-- ==== Sys2Proof/Machine/Innkeeper.lean ====
section
/-! DEFINITION. The Innkeeper (R318 to R352): posts arriving and judged, dispatch decisions, starts, resumes and
preemptions, its commands, and the writes of the task table. -/

namespace Sys2Proof.Machine

/-- An action or post of a Prism entry is refused (R108): the entry sets refused and code 7, and the refusal is counted. -/
def State.prismRefuse (s : State) (n reason act : Nat) : State :=
  let s1 := ((s.put (pTrg n) TRG_ST.refused 1).put (pTrg n) TRG_ST.code 7).inc pPrism0 PRISM_REF_CNT.n
  (((s1.put pPrism0 PRISM_REF_LAST.reason reason).put pPrism0 PRISM_REF_LAST.act act).put pPrism0
    PRISM_REF_LAST.entry n).evC pPrism0 1

/-- The producer sees the result code of its post (R25, R108, R310, R330). -/
def State.tellProducer (s : State) (q : Post) (code : Nat) : State :=
  let refused := decide (2 ≤ code)
  if q.cls = 0 then (if refused then s.prismRefuse q.src 1 1 else s)
  else if q.cls = 1 then (if refused then s.put (pageAddr q.src) PAGE_STAT.post_refused 1 else s)
  else if q.tag = 1 then
    (if refused then (s.inc (pCore q.src) CORE_POSTREF.n).ev (pCore q.src) 4 else s)
  else s.setCo q.src { s.co q.src with postRes := some code }

/-- A post is refused (R330): counted in the task unless the code is 3, in INNK page 0, with its last-refusal word and
events, and the producer is told. -/
def State.refusePost (s : State) (q : Post) (code : Nat) : State :=
  let s1 := if code = 3 then s else s.inc (pTsk q.task) TSK_CNT.refused
  let s2 := if code = 2 then s1.inc pInnk0 INNK_REF_A.pfull else if code = 3 then s1.inc pInnk0 INNK_REF_A.qfull
    else s1.inc pInnk0 INNK_REF_B.dis
  let s3 := (((s2.put pInnk0 INNK_REF_LAST.code code).put pInnk0 INNK_REF_LAST.cls q.cls).put pInnk0
    INNK_REF_LAST.src q.src).put pInnk0 INNK_REF_LAST.task q.task
  let s4 := s3.evC pInnk0 0
  (if code = 3 then s4.ev pInnk0 1 else s4).tellProducer q code

/-- Keep the high-water mark of the post queue (R348): at the end of an edge every post in the queue is one that waits. (DESIGN CHOICE, log 12) -/
def State.noteQueue (s : State) : State :=
  if s.get pInnk0 INNK_PQ.hwm < s.innk.queue.length then s.put pInnk0 INNK_PQ.hwm s.innk.queue.length else s

/-- Does one post come before another: offered on an earlier edge, or on the same edge in the order of R46: Prism, page, core, and
the lower number first? -/
def Post.before (a b : Post) : Bool :=
  decide (a.at_ < b.at_) || (a.at_ == b.at_ && (decide (a.cls < b.cls) || (a.cls == b.cls && decide (a.src < b.src))))

/-- The first of some posts in that order. (DESIGN CHOICE, log 12) -/
def firstPost (l : List Post) (best : Post) : Post :=
  match l with
  | [] => best
  | q :: r => firstPost r (if q.before best then q else best)

/-- The post that reaches the Innkeeper next: by the edge on which it was offered, and in the order of R46 on one edge. (DESIGN CHOICE, log 12) -/
def State.nextPost (s : State) : Option Post :=
  match s.wire with
  | [] => none
  | q :: r => some (firstPost r q)

/-- POST_ARRIVE (R328, R345): the next post enters the post queue, or is refused: with code 3 at a full queue, with code 4
while the Innkeeper is being reset. -/
def execPostArrive (s : State) : Out := .next <|
  match s.nextPost with
  | none => s
  | some q =>
    let s1 := { s with wire := s.wire.erase q }
    if pInnk0 ∈ s.srstBusy then s1.refusePost q 4
    else if 64 ≤ s.innk.queue.length then s1.refusePost q 3
    else
      let q1 : Post := { q with arrived := s.nowNs, epoch := s.get pTime0 TIME_CT_STAT.epoch }
      { s1 with innk := { s1.innk with queue := s1.innk.queue ++ [q1] } }

/-- POST_ACCEPT (R329): the oldest queued post is judged: accepted cancelled, refused for a disabled task or 15 pending
activations, or accepted. -/
def execPostAccept (s : State) : Out := .next <|
  match s.innk.queue with
  | [] => s
  | q :: r =>
    let s1 := { s with innk := { s.innk with queue := r } }
    let t := q.task
    let e := pTsk t
    if t ∈ s.innk.cancelled then
      ((s1.inc e TSK_CNT.cancelled).inc pInnk0 INNK_REF_B.canc).tellProducer q 1
    else if s.get e TSK_CFG.en = 0 then s1.refusePost q 4
    else if s.get e TSK_STAT.pend = 15 then s1.refusePost q 2
    else
      let s2 := (s1.put e TSK_STAT.pend (s.get e TSK_STAT.pend + 1)).setTa t
        { s1.ta t with posts := (s1.ta t).posts ++ [q] }
      (if s.tskState t = 1 then s2.list t 2 else s2).tellProducer q 0

/-- Is a core usable (R332)? Core 0 runs the boot ROM or the console, outside any task, until the cores are released (R509,
R516, R519). (DEDUCED, log 94) -/
def State.usable (s : State) (c : Nat) : Bool :=
  (c != 0 || s.get pSys SYS_BOOT.state == 3) && s.get (pCore c) PAGE_CTL.en == 1 && s.get (pCore c) PAGE_CTL.gate_req == 0 && !(s.co c).halted && !s.inNmi c
    && decide (pCore c ∉ s.blocked)

/-- Is a core idle (R332)? -/
def State.idle (s : State) (c : Nat) : Bool :=
  s.usable c && (s.co c).task.isNone && (s.co c).assign.isNone && decide ((s.co c).drain = .none)

/-- Is a core in the affinity of a task (R322)? -/
def State.affine (s : State) (t c : Nat) : Bool :=
  if c < 32 then bitN (s.get (pTsk t) TSK_AFF0.mask) c else bitN (s.get (pTsk t) TSK_AFF1.mask) (c - 32)

/-- The level of the task that a core runs. -/
def State.coreLevel (s : State) (c : Nat) : Nat :=
  match (s.co c).task with
  | some t => s.get (pTsk t) TSK_CFG.level
  | none => 0

/-- May a task of a level preempt the task on a core (R333, rule 2)? An activation that outlived an srst of the Innkeeper runs on (R345). -/
def State.preemptable (s : State) (lvl c : Nat) : Bool :=
  s.usable c && (s.co c).task.isSome && !(s.co c).orphan && (s.co c).preempt.isNone && decide ((s.co c).drain = .none)
    && decide (s.coreLevel c < lvl)

/-- Of some cores, the one whose task has the lowest level, the highest-numbered among equals (R333). -/
def State.victim (s : State) (l : List Nat) (best : Option Nat) : Option Nat :=
  match l with
  | [] => best
  | c :: r =>
    s.victim r (match best with
      | none => some c
      | some b => if s.coreLevel c ≤ s.coreLevel b then some c else some b)

/-- Is a listed task ahead of another: higher level, then earlier entry time (R331, R333)? -/
def State.ahead (s : State) (t u : Nat) : Bool :=
  let lt := s.get (pTsk t) TSK_CFG.level
  let lu := s.get (pTsk u) TSK_CFG.level
  decide (lu < lt) || (lt == lu && decide ((s.ta t).stamp < (s.ta u).stamp))

/-- Insert a task into a list in the order of R333. -/
def State.insertTask (s : State) (t : Nat) (l : List Nat) : List Nat :=
  match l with
  | [] => [t]
  | u :: r => if s.ahead t u then t :: u :: r else u :: s.insertTask t r

/-- The listed tasks for which no decision has been made yet, in the order in which decisions take them (R333). -/
def State.readyOrder (s : State) : List Nat :=
  ((List.range 512).filter (fun t => s.listed t && !s.assigned t)).foldr s.insertTask []

/-- A listed task without a usable core in its affinity records event 3 once each time it enters that condition (R352). -/
def State.noteStuck (s : State) (t : Nat) : State :=
  let stuck := !((List.range 64).any (fun c => s.affine t c && s.usable c))
  if stuck && !(s.ta t).stuck then (s.setTa t { s.ta t with stuck := true }).evC pInnk0 3
  else if !stuck && (s.ta t).stuck then s.setTa t { s.ta t with stuck := false }
  else s

/-- The decisions of one FAB cycle over the listed tasks in order: at most `n` more, and no core twice (R333). -/
def decide_ (s : State) (l : List Nat) (n : Nat) (used : List Nat) : State :=
  match l with
  | [] => s
  | t :: r =>
    if n = 0 then s
    else
      let lvl := s.get (pTsk t) TSK_CFG.level
      match (List.range 64).find? (fun c => s.affine t c && s.idle c && !used.contains c) with
      | some c => decide_ (s.setCo c { s.co c with assign := some t }) r (n - 1) (c :: used)
      | none =>
        match s.victim ((List.range 64).filter (fun c => s.affine t c && s.preemptable lvl c && !used.contains c)) none with
        | some c => decide_ (s.setCo c { s.co c with preempt := some t }) r (n - 1) (c :: used)
        | none => decide_ s r n used

/-- DISPATCH_DECISION (R333, R352): the listed tasks without a usable core are noted, and the decisions of one FAB cycle are made, at
most 4; none while INNK page 0 is not enabled. -/
def execDispatchDecision (s : State) : Out := .next <|
  let s1 := overAll ((List.range 512).filter s.listed) s (fun t u => u.noteStuck t)
  if s.get pInnk0 PAGE_CTL.en = 1 then decide_ s1 s1.readyOrder 4 [] else s1

/-- The activation word of R334. -/
def activationWord (q : Post) (pend seq : Nat) : Nat :=
  q.cls % 4 * 2 ^ 34 + q.src % 2 ^ 14 * 2 ^ 20 + pend % 16 * 2 ^ 16 + seq % 2 ^ 16

/-- A task takes a core: its state becomes 3 and the core shows it (R334 to R336). -/
def State.occupy (s : State) (c t : Nat) : State :=
  let s1 := (s.setTskState t 3).put (pTsk t) TSK_STAT.core c
  let s2 := (s1.put (pCore c) CORE_BLK.run 1).put (pCore c) CORE_BLK.task t
  (s2.setCo c { s2.co c with task := some t, assign := none, hold := .none, drain := .none, orphan := false }).incMod
    pInnk0 INNK_DISP.n

/-- A new activation of a task starts on a core (R334); its wait runs on to its first instruction (R347). -/
def State.activate (s : State) (c t : Nat) : State :=
  let e := pTsk t
  let q := (s.ta t).posts.headD {}
  let s1 := s.setTa t { s.ta t with posts := (s.ta t).posts.tail, first := some q }
  let s2 := ((s1.put e TSK_STAT.pend (s.get e TSK_STAT.pend - 1)).put e TSK_STAT.seq (s.get e TSK_STAT.seq + 1)).put
    e TSK_STAT.ctxv 0
  let s3 := (s2.clearCtx c).setPc c (s.get e TSK_CFG.entry)
  let s4 := s3.setCr c (rG 1) (word (activationWord q (s2.get e TSK_STAT.pend) (s2.get e TSK_STAT.seq)))
  s4.occupy c t

/-- A suspended task resumes on a core with its context loaded (R335). -/
def State.resumeTask (s : State) (c t : Nat) : State := (s.loadCtx c t).occupy c t

/-- A decided task takes the core: a new activation, or a resume; a task cancelled since the decision does not start. -/
def State.startTask (s : State) (c t : Nat) : State :=
  if s.tskState t = 2 then s.activate c t
  else if s.tskState t = 4 then s.resumeTask c t
  else s.setCo c { s.co c with assign := none }

/-- ACTIVATION_START (R334): the task that a decision sent to an idle core starts a new activation there. (DESIGN CHOICE, log 3) -/
def execActivationStart (c : Nat) (s : State) : Out := .next <|
  match (s.co c).assign, (s.co c).task with
  | some t, none => if c < 64 ∧ s.tskState t ≠ 4 ∧ s.inNmi c = false then s.startTask c t else s
  | _, _ => s

/-- RESUME (R335): the suspended task that a decision sent to an idle core resumes there. -/
def execResume (c : Nat) (s : State) : Out := .next <|
  match (s.co c).assign, (s.co c).task with
  | some t, none => if c < 64 ∧ s.tskState t = 4 ∧ s.inNmi c = false then s.startTask c t else s
  | _, _ => s

/-- The running task of a core is preempted (R337, R339): its context is saved, and it enters state 4 with its entry time
kept; after an srst of the Innkeeper nothing is saved (R345). -/
def State.suspend (s : State) (c u : Nat) : State :=
  if (s.co c).orphan then s
  else ((s.saveCtx c u).setTskState u 4).noteLevel (s.get (pTsk u) TSK_CFG.level)

/-- PREEMPTION (R337, R339): a core with a preemption decided, or that became unusable, reaches its boundary with every
access arrived: its task is suspended, and the preempting task starts or resumes on it; a pending NMI is taken first (R346). -/
def execPreemption (c : Nat) (s : State) : Out := .next <|
  let r := s.co c
  match r.task with
  | none => s
  | some u =>
    if 64 ≤ c ∨ s.drained c = false ∨ s.inNmi c = true ∨ r.drain ≠ .none ∨ r.halted = true
        ∨ (r.preempt = none ∧ r.evict = false) ∨ s.get (pCore c) CORE_NMI.pend = 1 then s
    else
      let s1 := (s.suspend c u).incMod pInnk0 INNK_PREEMPT.n
      let s2 := (s1.setCo c { s1.co c with task := none, evict := false, orphan := false, hold := .none, preempt := none }).put
        (pCore c) CORE_BLK.run 0
      match r.preempt with
      | some t => s2.startTask c t
      | none => s2

/-! Commands (R343). -/

/-- A decided but not started task loses its core: the cores that it was sent to forget it. -/
def State.unassign (s : State) (t : Nat) : State :=
  overAll (List.range 64) s (fun c u =>
    if (u.co c).assign = some t then u.setCo c { u.co c with assign := none }
    else if (u.co c).preempt = some t then u.setCo c { u.co c with preempt := none } else u)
┄┄┄┄┄┄┄┄┄┄┄┄┄┄┄┄┄┄┄┄
## What to do
Reproduce precisely, and with no line left out, each line from the top of the entries through the line that carries "def State.prismRefuse (s".

## Result for this exercise
-- ==== Sys2Proof/Machine/Innkeeper.lean ====
section
/-! DEFINITION. The Innkeeper (R318 to R352): posts arriving and judged, dispatch decisions, starts, resumes and
preemptions, its commands, and the writes of the task table. -/

namespace Sys2Proof.Machine

/-- An action or post of a Prism entry is refused (R108): the entry sets refused and code 7, and the refusal is counted. -/
def State.prismRefuse (s : State) (n reason act : Nat) : State :=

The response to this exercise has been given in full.